### Raw data ###

-- ==== Sys2Proof/Syntax.lean ====
section
/-!
DEFINITION. Syntax: the commands that reach the module, one constructor per row of the opcode table, with the operands that
carry what the rule of the row leaves to the outside: numbers of objects, values written, results of physics or cryptography.
The constructors without operands stand last.
-/

namespace Sys2Proof
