/-- One ADP session or half-open handshake (chapter 19). -/
structure Session where
  /-- Session number. (32 bit; 19 R645). -/
  number : Nat := 0
  /-- VH of a mailbox session; none on the network. (6 bit; 19 R647). -/
  mailbox : Option Nat := none
  /-- The handshake has not finished. (1 bit; 19 R647). -/
  halfOpen : Bool := true
  /-- Beat of HELLO. (64 bit beat; 19 R654). -/
  helloBeat : Nat := 0
  /-- Level requested in HELLO. (1 to 3; 19 R652). -/
  requested : Nat := 1
  /-- Client chain length of HELLO. (16 bit; 19 R652). -/
  chainLen : Nat := 0
  /-- Bytes of the client chain received. (bytes; 19 R652). -/
  chainGot : Nat := 0
  /-- Trust-anchor slot that authenticated the session. (6 bit; 19 R649). -/
  anchor : Option Nat := none
  /-- Access level: 1 View, 2 Operate, 3 Own. (1 to 3; 19 R650). -/
  level : Nat := 0
  /-- Domain. (12 bit; 19 R650). -/
  domain : Nat := 0
  /-- Notification mask. (32 bit; 19 R661). -/
  mask : Nat := 0
  /-- Copy of staged entries the session reads. (0 to 1; 20 R684, D:10F0.01). -/
  readCopy : Nat := 0
  /-- Highest accepted sequence number. (48 bit; 19 R659). -/
  highSeq : Nat := 0
  /-- Accepted numbers within 64 below the highest. (sequence numbers; 19 R659). -/
  seen : List Nat := []
  /-- Sequence number of the module's last message. (48 bit; 19 R659). -/
  ownSeq : Nat := 0
  /-- Beat of the last accepted message. (64 bit beat; 19 R654). -/
  lastBeat : Nat := 0
  /-- Consecutive tag failures. (0 to 16; 19 R646). -/
  tagFails : Nat := 0
  /-- Kept responses, newest first. (up to 16; 19 R660). -/
  kept : List Response := []
  /-- Opened while the module was unclaimed. (1 bit; 19 R651). -/
  unclaimed : Bool := false
deriving DecidableEq, Repr

/-- ADP segments and sessions (chapter 19). -/
structure Adp where
  /-- Sessions and half-open handshakes. (up to 16 + 64 + 4; 19 R647). -/
  sessions : List Session := []
  /-- Next session number given. (32 bit; 19 R645). The model's own field. -/
  nextSession : Nat := 1
  /-- MGMT_A is up. (1 bit; 19 R643, D:1100.07). -/
  upA : Bool := false
  /-- MGMT_B is up. (1 bit; 19 R643, D:1100.07). -/
  upB : Bool := false
  /-- MGMT_A has an address conflict. (1 bit; 19 R642, D:1100.07). -/
  conflictA : Bool := false
  /-- MGMT_B has an address conflict. (1 bit; 19 R642, D:1100.07). -/
  conflictB : Bool := false
  /-- Trust anchors, kept in their own flash area. (64 x 800 bit; 19 R648, D:1120). DESIGN CHOICE: the spec gives no reset value (log entry 1). -/
  anchors : Tbl Nat := []
deriving DecidableEq, Repr

/-- The whole state of the module: everything the spec gives it, the queue of waiting commands, and the model's own record of outputs and free-value counter. -/
structure State where
  /-- Beat, epochs and commits. (record; 01). -/
  ep : EpochUnit
  /-- Sidebands of the lane groups. (40 records; 02). -/
  groups : Tbl GroupSide
  /-- Edge pins, reference clock, temperature. (record; 02). -/
  board : Board
  /-- Power entry. (record; 03). -/
  sup : Supervisor
  /-- Starts, images, stored dictionary. (record; 04). -/
  start : StartUnit
  /-- Lanes: 0 to 319, and 320 to 327 for GT0 to GT7. (328 records; 05). -/
  lanes : Tbl Lane
  /-- Ports: 0 to 159, and 160 for the Garnet link. (161 records; 05, 06). -/
  ports : Tbl Port
  /-- Eye-scan slots. (4 records; 05 R168). -/
  scans : Tbl Scan
  /-- Switch core and shared buffer. (record; 07). -/
  core : Core
  /-- Hierarchies, binding, tracker, windows. (record; 08, 09). -/
  fab : Fabric
  /-- Link layers of the trunk ports and of the Garnet link. (161 records; 10). -/
  trunks : Tbl Trunk
  /-- Memory pools. (record; 11). -/
  pool : Pool
  /-- Coherence home and ledger. (record; 12). -/
  home : Home
  /-- Beryl engine. (record; 13). -/
  beryl : Beryl
  /-- Instances, domains, host functions, vectors. (record; 14, 15). -/
  host : HostUnit
  /-- Interrupt controller and management cores. (record; 16). -/
  irq : Irq
  /-- Sprout domain. (record; 16). -/
  sprout : Sprout
  /-- Fault collector and safe state. (record; 17). -/
  col : Collector
  /-- Twin pairing. (record; 18). -/
  twin : Twin
  /-- ADP segments and sessions. (record; 19). -/
  adp : Adp
  /-- Settings in force; an unlisted entry holds its default. (dictionary settings; 20 R674). -/
  settings : Tbl Nat
  /-- Settings written, waiting for the next boundary. (dictionary settings; 20 R674). -/
  settingsNext : Tbl Nat
  /-- Settings written, waiting for the next start. (dictionary settings; 20 R674). -/
  settingsStart : Tbl Nat
  /-- Counters of the Report entries and values of the selectors, by entry key. (counters and selectors; 20 R674). -/
  views : Tbl Nat
  /-- What the module has sent out, newest first. (outputs; -). -/
  out : List Out
  /-- Counter that Config's free values are applied to. (counter; -). -/
  free : Nat
  /-- Commands that wait, first in, first out. (queue; -). -/
  pending : List Instr
deriving DecidableEq, Repr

###

- [Exercise goal]
Could every entry be given again exactly, with no line skipped?

- [Solution to the exercise]
-- ==== Sys2Proof/Syntax.lean ====
section
/-!
DEFINITION. Syntax: the commands that reach the module, one constructor per row of the opcode table, with the operands that
carry what the rule of the row leaves to the outside: numbers of objects, values written, results of physics or cryptography.
The constructors without operands stand last.
-/

namespace Sys2Proof
/-- One ADP session or half-open handshake (chapter 19). -/
structure Session where
  /-- Session number. (32 bit; 19 R645). -/
  number : Nat := 0
  /-- VH of a mailbox session; none on the network. (6 bit; 19 R647). -/
  mailbox : Option Nat := none
  /-- The handshake has not finished. (1 bit; 19 R647). -/
  halfOpen : Bool := true
  /-- Beat of HELLO. (64 bit beat; 19 R654). -/
  helloBeat : Nat := 0
  /-- Level requested in HELLO. (1 to 3; 19 R652). -/
  requested : Nat := 1
  /-- Client chain length of HELLO. (16 bit; 19 R652). -/
  chainLen : Nat := 0
  /-- Bytes of the client chain received. (bytes; 19 R652). -/
  chainGot : Nat := 0
  /-- Trust-anchor slot that authenticated the session. (6 bit; 19 R649). -/
  anchor : Option Nat := none
  /-- Access level: 1 View, 2 Operate, 3 Own. (1 to 3; 19 R650). -/
  level : Nat := 0
  /-- Domain. (12 bit; 19 R650). -/
  domain : Nat := 0
  /-- Notification mask. (32 bit; 19 R661). -/
  mask : Nat := 0
  /-- Copy of staged entries the session reads. (0 to 1; 20 R684, D:10F0.01). -/
  readCopy : Nat := 0
  /-- Highest accepted sequence number. (48 bit; 19 R659). -/
  highSeq : Nat := 0
  /-- Accepted numbers within 64 below the highest. (sequence numbers; 19 R659). -/
  seen : List Nat := []
  /-- Sequence number of the module's last message. (48 bit; 19 R659). -/
  ownSeq : Nat := 0
  /-- Beat of the last accepted message. (64 bit beat; 19 R654). -/
  lastBeat : Nat := 0
  /-- Consecutive tag failures. (0 to 16; 19 R646). -/
  tagFails : Nat := 0
  /-- Kept responses, newest first. (up to 16; 19 R660). -/
  kept : List Response := []
  /-- Opened while the module was unclaimed. (1 bit; 19 R651). -/
  unclaimed : Bool := false
deriving DecidableEq, Repr

/-- ADP segments and sessions (chapter 19). -/
structure Adp where
  /-- Sessions and half-open handshakes. (up to 16 + 64 + 4; 19 R647). -/
  sessions : List Session := []
  /-- Next session number given. (32 bit; 19 R645). The model's own field. -/
  nextSession : Nat := 1
  /-- MGMT_A is up. (1 bit; 19 R643, D:1100.07). -/
  upA : Bool := false
  /-- MGMT_B is up. (1 bit; 19 R643, D:1100.07). -/
  upB : Bool := false
  /-- MGMT_A has an address conflict. (1 bit; 19 R642, D:1100.07). -/
  conflictA : Bool := false
  /-- MGMT_B has an address conflict. (1 bit; 19 R642, D:1100.07). -/
  conflictB : Bool := false
  /-- Trust anchors, kept in their own flash area. (64 x 800 bit; 19 R648, D:1120). DESIGN CHOICE: the spec gives no reset value (log entry 1). -/
  anchors : Tbl Nat := []
deriving DecidableEq, Repr

/-- The whole state of the module: everything the spec gives it, the queue of waiting commands, and the model's own record of outputs and free-value counter. -/
structure State where
  /-- Beat, epochs and commits. (record; 01). -/
  ep : EpochUnit
  /-- Sidebands of the lane groups. (40 records; 02). -/
  groups : Tbl GroupSide
  /-- Edge pins, reference clock, temperature. (record; 02). -/
  board : Board
  /-- Power entry. (record; 03). -/
  sup : Supervisor
  /-- Starts, images, stored dictionary. (record; 04). -/
  start : StartUnit
  /-- Lanes: 0 to 319, and 320 to 327 for GT0 to GT7. (328 records; 05). -/
  lanes : Tbl Lane
  /-- Ports: 0 to 159, and 160 for the Garnet link. (161 records; 05, 06). -/
  ports : Tbl Port
  /-- Eye-scan slots. (4 records; 05 R168). -/
  scans : Tbl Scan
  /-- Switch core and shared buffer. (record; 07). -/
  core : Core
  /-- Hierarchies, binding, tracker, windows. (record; 08, 09). -/
  fab : Fabric
  /-- Link layers of the trunk ports and of the Garnet link. (161 records; 10). -/
  trunks : Tbl Trunk
  /-- Memory pools. (record; 11). -/
  pool : Pool
  /-- Coherence home and ledger. (record; 12). -/
  home : Home
  /-- Beryl engine. (record; 13). -/
  beryl : Beryl
  /-- Instances, domains, host functions, vectors. (record; 14, 15). -/
  host : HostUnit
  /-- Interrupt controller and management cores. (record; 16). -/
  irq : Irq
  /-- Sprout domain. (record; 16). -/
  sprout : Sprout
  /-- Fault collector and safe state. (record; 17). -/
  col : Collector
  /-- Twin pairing. (record; 18). -/
  twin : Twin
  /-- ADP segments and sessions. (record; 19). -/
  adp : Adp
  /-- Settings in force; an unlisted entry holds its default. (dictionary settings; 20 R674). -/
  settings : Tbl Nat
  /-- Settings written, waiting for the next boundary. (dictionary settings; 20 R674). -/
  settingsNext : Tbl Nat
  /-- Settings written, waiting for the next start. (dictionary settings; 20 R674). -/
  settingsStart : Tbl Nat
  /-- Counters of the Report entries and values of the selectors, by entry key. (counters and selectors; 20 R674). -/
  views : Tbl Nat
  /-- What the module has sent out, newest first. (outputs; -). -/
  out : List Out
  /-- Counter that Config's free values are applied to. (counter; -). -/
  free : Nat
  /-- Commands that wait, first in, first out. (queue; -). -/
  pending : List Instr
deriving DecidableEq, Repr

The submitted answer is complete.